Section 1.01 of the parties' agreement, dated May 30, 2006, provides in relevant part:
"Cost of Funds Rate" means, as of the commencement of the Permanent Period, a per annum rate of interest equal to the projected wholesale cost to the Bank of borrowing funds for the period of time commencing on such date and continuing to, but not including, the end of the applicable period, as the case may be, as such projected cost is (a) determined at such time by the Bank in the exercise of its reasonable judgment based upon rate information provided by funding sources ordinarily utilized by the Bank and which the Bank considers to be reasonable available to the Bank on the date of determination, and (b) made generally known by the Bank to the Bank's lending staff from time to time. By way of example only, types of funding sources the Bank has used include borrowings from the Federal Home Loan Bark of Boston, repurchase agreements and the federal funds, but the Bank's source of funding may change at any time without prior notice.

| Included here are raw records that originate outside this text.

/-- Settles O55. -/
theorem comesIntoService : Obligations.ComesIntoService := by
  unfold Obligations.ComesIntoService
  intro s
  refine ⟨exec_comeIntoService_elsewhere, fun hs hq hw hc hl => ?_⟩
  have hstart := State.StartsFrom.service ⟨⟨hq, hw⟩, hc, by rw [hl]; rfl⟩ hs
  obtain ⟨hup, -, hlink, hcyc⟩ := restore_keeps s
  have hmgmt := restore_mgmt s
  have hexec := exec_starts hstart
  have hphase := (startsFrom_free hstart).2
  obtain ⟨h1, h2, h3, h4, h5, h6, h7, h8, h9, h10, h11, h12⟩ := started_reads s.enterService
  have htables := started_sameTables s.enterService
  have hrests := fun i q d => started_rests (b := s.enterService) (i := i) (q := q) (d := d)
  refine ⟨s.enterService.started, s.restore, hexec, h1.trans hphase, h9.trans ?_, h10.trans rfl, h11.trans ?_,
    h12.trans ?_, h2.trans hup, h3.trans hlink, h4.trans hmgmt, hstart, h7, h8, h5, h6, htables, restore_unchosen,
    fun c hstrap hvalid hcopy => ?_⟩
  · show s.restore.cyc.upState = _
    rw [hcyc]
  · show s.restore.cyc.cycleNumber + 1 = _
    rw [hcyc]
  · show s.restore.cyc.cycleCount + 1 = _
    rw [hcyc]
  · obtain ⟨n, hn, hiterate, hfixed⟩ := restorePasses_fixed s c.tables
    obtain ⟨hframe, hrestored⟩ := restorePasses_restored s c.tables
    have hsec : ∀ i, s.enterService.sec i = s.restore.sec i := fun i => rfl
    rw [restore_chosen hstrap hvalid hcopy] at hsec ⊢
    have hpass : (fun u : State => u.restorePass c.tables) = fun u => (List.finRange 16).foldl (fun u i =>
        if c.tables.sections[i].present = true ∧ (u.sec i).present = false ∧ u.presentRefusal i = none then
          u.makePresent i
        else u) u := by
      funext u
      unfold State.restorePass
      exact congrArg (fun f => allSections.foldl f u) (funext fun u => funext fun i => tryPresent_eq c.tables u i)
    refine ⟨s.loadTables c.tables, _, n, loadTables_frame s c.tables, fun i => ⟨?_, fun j => ?_⟩, rfl, hn,
      hpass ▸ hiterate, ?_, ?_, ?_, fun i => ⟨(hrestored i).cfg, (hrestored i).rated, (hrestored i).absent,
      fun hp => ?_⟩⟩
    · rw [(loadTables_empty s c.tables).2]
      rfl
    · rw [(loadTables_empty s c.tables).2, ofSaved_member]
    · exact (congrFun hpass _).symm.trans hfixed
    · unfold State.RestoresFrom at hframe
      generalize restorePasses c.tables 17 (s.loadTables c.tables) = r at hframe ⊢
      rw [hframe]
    · unfold State.RestoresFrom at hframe
      generalize restorePasses c.tables 17 (s.loadTables c.tables) = r at hframe ⊢
      rw [hframe]
    · have hpresent := (htables i).2.1.symm.trans hp
      rw [hsec] at hpresent
      exact hrests i _ _ (by rw [hsec]; exact (hrestored i).resting hpresent)

end Sys2Proof.Machine
end

section
/-! PROOF. READ through the cursor, what each field reads, and the codes of named values (R161, R162, R165, R166, R170),
with the statement O41. -/

namespace Sys2Proof.Machine

open Sys2Proof

/-! ## The cursor and the values of a READ (R161, R162) -/

theorem move_cases (c : Cursor) :
    (c.mode = .fixed → c.move = c) ∧
    (c.mode ≠ .fixed → c.field + 1 < c.table.fields → c.move = { c with field := c.field + 1 }) ∧
    (c.mode ≠ .fixed → c.table.fields ≤ c.field + 1 → c.entry + 1 < c.table.entries →
      c.move = { c with entry := c.entry + 1, field := 0 }) ∧
    (c.mode ≠ .fixed → c.table.fields ≤ c.field + 1 → c.table.entries ≤ c.entry + 1 →
      c.move = { c with entry := 0, field := 0 }) := by
  have hmoves : c.mode ≠ .fixed → c.move =
      if c.field + 1 < c.table.fields then { c with field := c.field + 1 }
      else if c.entry + 1 < c.table.entries then { c with entry := c.entry + 1, field := 0 }
      else { c with entry := 0, field := 0 } := fun h => by
    unfold Cursor.move
    split
    · next hm => exact absurd hm h
    · rfl
  refine ⟨fun h => ?_, fun h hf => ?_, fun h hf he => ?_, fun h hf he => ?_⟩
  · unfold Cursor.move
    rw [h]
  · rw [hmoves h, if_pos hf]
  · rw [hmoves h, if_neg (Nat.not_lt.mpr hf), if_pos he]
  · rw [hmoves h, if_neg (Nat.not_lt.mpr hf), if_neg (Nat.not_lt.mpr he)]
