-- ==== Sys2Proof/Machine/Tab.lean ====
section
/-! DEFINITION. Sparse tables: the carrier of every array of the block (slots, rings, seats, clusters, registers). -/
namespace Sys2Proof.Machine

/-- A table over natural numbers as plain data: every index reads `dflt` until a cell lists another value.
`cells` is kept with strictly rising indexes. -/
structure Tab (α : Type) where
  dflt : α
  cells : List (Nat × α)
deriving DecidableEq, Repr

/-- The table in which every index reads `a`. -/
def Tab.const {α : Type} (a : α) : Tab α := ⟨a, []⟩

/-- The value listed for index `i`, or `d`. -/
def lookupCell {α : Type} (d : α) (i : Nat) : List (Nat × α) → α
  | [] => d
  | (j, b) :: rest => if i = j then b else lookupCell d i rest

/-- The cells with index `i` listed as `a`, kept in rising order. -/
def setCell {α : Type} (i : Nat) (a : α) : List (Nat × α) → List (Nat × α)
  | [] => [(i, a)]
  | (j, b) :: rest =>
    if i < j then (i, a) :: (j, b) :: rest
    else if i = j then (i, a) :: rest
    else (j, b) :: setCell i a rest

/-- Read index `i`. -/
def Tab.get {α : Type} (t : Tab α) (i : Nat) : α := lookupCell t.dflt i t.cells
/-- Write index `i`. -/
def Tab.set {α : Type} (t : Tab α) (i : Nat) (a : α) : Tab α := { t with cells := setCell i a t.cells }
/-- Change index `i` by `f`. -/
def Tab.upd {α : Type} (t : Tab α) (i : Nat) (f : α → α) : Tab α := t.set i (f (t.get i))

end Sys2Proof.Machine
end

The Bank's determination of the Cost of Funds Rate shall be conclusive and final, absent manifest error.
In his affidavit, Doheny states, "the inclusion of any given loan package of a `Make Whole Provision' does not necessarily mean that the borrower will have to pay money to the bank upon the early prepayment of a fixed rate loan." He further states that, "[t]he matter at hand is a classic example of a situation where the `Make Whole Provision' was not applicable and was not implemented to borrower's . . . detriment or to the Bank's benefit."
Therefore, because a genuine issue of material fact exists as to the reasonableness of the prepayment premium in conjunction with the "Make Whole Fee," plaintiff's motion for summary judgment is denied.
It is unclear whether the percentage specified in the prepayment premium provision yields a reasonable amount of damages, considering the two identified purposes of the clause. For the purposes of this motion for summary judgment, however, it "is appropriate only if a fair and reasonable person could conclude only one way . . . [A] summary disposition . . . should be on evidence which a jury would not be at liberty to disbelieve and which would require a directed verdict for the moving party . . . [A] directed verdict may be rendered only where, on the evidence viewed in the light most favorable to the nonmovant, the trier of fact could not reasonably reach any other conclusion than that embodied in the verdict as directed." (Citations omitted; emphasis in original; internal quotation marks omitted.) Dugan v. Mobile Medical Testing Services, Inc., 265 Conn. 791, 815, 830 A.2d 752 (2003). Thus, the prepayment premium, viewed in a light most favorable to the defendant, yields a reasonable amount considering the risk and administrative costs specified by the defendant.